Indeed, set $V=F^3$ and let $\{v_1,v_2,v_3\}$ be the canonical basis of V. It is known that the only cases, when $\mathrm {GL}_3(2)$ has subgroups of the same order that are not conjugate, occur for orders 4, 12 and 24, and that there are three conjugacy classes of groups of order 4 and two conjugacy classes of groups of orders 12 and 24. In order 4, let H and K respectively consist of all matrices of the form

$$ \begin{align*} \begin{pmatrix} 1 & 0 & *\\ 0 & 1 & *\\ 0 & 0 & 1\end{pmatrix}, \quad \begin{pmatrix} 1 & * & *\\ 0 & 1 & 0\\ 0 & 0 & 1\end{pmatrix}. \end{align*} $$

Note that $G_1=\mathrm {Hol}(V,H)$ is not isomorphic to $G_2=\mathrm {Hol}(V,K)$ , since $[G_1,G_1]=\langle v_1,v_2\rangle $ and $[G_2,G_2]=\langle v_1\rangle $ (this gives a quick way to verify that $H\not \sim K$ ). Next, let J be the subgroup generated by the upper triangular Jordan block with eigenvalue 1. Thus, J is cyclic of order 4. Set $G_3=\mathrm {Hol}(V,J)$ . Then $[G_3,G_3]=\langle v_1,v_2\rangle $ , but $G_3$ is nilpotent of class 3 and $G_1$ is nilpotent of class 2. Thus, $G_3$ is not isomorphic to $G_1$ or to $G_2$ .

In order 24, let H and K respectively consist of all matrices of the form

$$ \begin{align*} \begin{pmatrix} A & u\\ 0 & 1\end{pmatrix}, \quad \begin{pmatrix} 1 & w\\ 0 & A\end{pmatrix}, \end{align*} $$

where $A\in \mathrm {GL}_2(2)$ , u is a column vector of length 2 and w is a row vector of length 2. Observe that $G_1=\mathrm {Hol}(V,H)$ is not isomorphic to $G_2=\mathrm {Hol}(V,K)$ , since $[G_1,G_1]=\langle v_1,v_2\rangle \rtimes A_4$ and $[G_2,G_2]=V\rtimes A_4$ (this gives a quick way to verify that $H\not \sim K$ ).

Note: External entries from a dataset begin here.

theorem eqDoorbell_accepted {d : Dev} {p v : Nat} (served : d.served p = true) (active : d.active p = true)
    (small : v < 65536) (known : v < d.eqDepth p) (noneLost : (d.pat p).eq.lost = 0)
    (written : (d.pat p).eq.consumed + ringSpan (d.eqDepth p) (d.pat p).eq.headIdx v ≤ (d.pat p).eq.written) :
    d.eqDoorbell p 0x80 32 v = d.modEq p fun q => { q with
      headIdx := v
      consumed := q.consumed + ringSpan (d.eqDepth p) (d.pat p).eq.headIdx v } := by
  unfold Dev.eqDoorbell
  rw [if_neg (by simp [served]), if_neg (by decide)]
  simp only [active, decide_eq_false (Nat.not_lt_of_le written), doorbellCase_accepted (show 0x80 % 4 = 0 by decide) small known]
  exact if_pos (.inl (by simp only [Dev.modEq, pat_modPat_same, noneLost]))

/-- Settles O18: an accepted doorbell is one change of one ring. -/
theorem doorbellRowsComplete : Obligations.DoorbellRowsComplete := by
  intro s p off v served active aligned small
  refine ⟨fun _ known free => ?tail, fun _ _ known written => ?completion, fun offset known noneLost written => ?event⟩
  case tail =>
    refine .of_exec (congrArg (devNext s) (sqDoorbell_accepted served active aligned small known free)) ⟨?_, ?_, ?_, .of_modPat .., .of_frame (modSq_frame ..)⟩
    · exact sqAt_modSq_same ..
    · exact fun r other => sqAt_modSq_other _ _ other _
    · simp only [Dev.modSq, pat_modPat_same]
  case completion =>
    refine .of_exec (congrArg (devNext s) (cqDoorbell_accepted served active aligned small known written)) ?_
    dsimp only
    rw [cqAt_modCq_same]
    exact ⟨rfl, rfl, rfl, fun r other => cqAt_modCq_other _ _ other _, .of_modPat .., .of_frame (modCq_frame ..)⟩
  case event =>
    subst offset
    refine .of_exec (congrArg (devNext s) (eqDoorbell_accepted served active small known noneLost written)) ⟨?_, .of_modPat .., .of_frame (modEq_frame ..)⟩
    simp only [Dev.modEq, pat_modPat_same]

/-! #### PAT_LOCK -/

theorem withdrawEnt_frame (d : Dev) (i : Nat) : Frame [.cat, .seqs] d (d.withdrawEnt i) := by
  unfold Dev.withdrawEnt
  split
  · exact (modSpan_frame ..).step (by decide) ((Frame.cat d _).mono (by decide))
  · exact Frame.refl ..

theorem withdrawAll_frame (d : Dev) (f : Nat → CatEnt → Bool) : Frame [.cat, .seqs] d (d.withdrawAll f) :=
  (Frame.refl ..).foldl fun _ _ => withdrawEnt_frame ..

theorem lockScope_frame (d : Dev) (k : Nat) : Frame [.cat, .seqs, .free] d (d.lockScope k) := by
  unfold Dev.lockScope
  extract_lets was now catSt enabled withdrawn
  have hEnabled : Frame [.cat, .seqs, .free] d enabled := (Frame.cat d _).mono (by decide)
  split
  · exact (Frame.cat withdrawn _).step (by decide) ((withdrawAll_frame ..).step (by decide) hEnabled)
  split
  · exact Frame.step (Frame.cat (enabled.drawBytes 16).2 _) (by decide) ((drawBytes_frame ..).step (by decide) hEnabled)
  · exact hEnabled

/-- The parts that a SETUP_LOCK of patron 0 reaches besides the host port. -/
def lockParts : List Part := .cat :: .seqs :: .free :: .tier :: .sec :: evParts

theorem lockDevice_frame (d : Dev) : Frame lockParts d d.lockDevice := by
  unfold Dev.lockDevice
  extract_lets ks scopes tierSt secSt measured assembled
  have hMeasured : Frame lockParts d measured := by
    have hScopes : Frame lockParts d scopes := (Frame.refl ..).foldl fun _ _ => (lockScope_frame ..).mono (by decide)
    exact (Frame.sec { scopes with tier := measured.tier } measured.sec).step (by decide) ((Frame.tier scopes measured.tier).step (by decide) hScopes)
  split
  · have hAssembled : Frame lockParts d assembled := by
      simp only [assembled]
      split
      · exact (devEvent_frame ..).step (by decide) hMeasured
      · exact hMeasured
    split
    · exact (devEvent_frame ..).step (by decide) hAssembled
    · exact hAssembled
  · exact hMeasured

theorem lockFloors_frame (d : Dev) (p : Nat) : Frame (.tier :: evParts) d (d.lockFloors p) := by
  unfold Dev.lockFloors
  extract_lets tierSt floors
  have hFloors : Frame (.tier :: evParts) d floors := (Frame.tier d _).mono (by decide)
  split
  · exact (devEvent_frame ..).step (by decide) hFloors
  · exact hFloors

theorem lockFloors_floors (d : Dev) (p : Nat) : (d.lockFloors p).tier.floors = grantFloors d.floorWanted (List.range 64) d.poolGiB := by
  unfold Dev.lockFloors
  extract_lets tierSt floors
  split
  · rw [(devEvent_frame ..).same .tier (by decide)]
  · rfl

/-- The patron as a PAT_LOCK that passes leaves it (R80). -/
def activated (x : PatronSt) : PatronSt := { x with st := .active, lock := true, refused := 0, sq := [], cq := [], eq := {} }

theorem patLock_passes {d : Dev} {p v : Nat} (reached : d.reached p = true) (one : v % 2 = 1) (configuring : (d.pat p).st = .configuring)
    (passes : d.lockCheck p = none) :
    d.patLock p v = (if p = 0 then (d.modPat p activated).lockDevice else d.modPat p activated).lockFloors p := by
  unfold Dev.patLock
  rw [if_neg (by simp [reached, one, configuring]), passes]
  rfl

In order 12, the situation is as above, but with $A\in \langle C\rangle $ , where C is the companion matrix of the polynomial $t^2+t+1\in F[t]$ . The outcome is the same.

(c) In addition to the group $C_2^3$ discussed above, every other group of order 8 is nonadmitting. These cases are easily verified and we omit the details.

(d) In addition to the group $C_8$ mentioned above, every cyclic group $C_{p^n}$ is nonadmitting. The case when p is odd is trivial, and the case when $p=2$ requires routine calculations that we omit.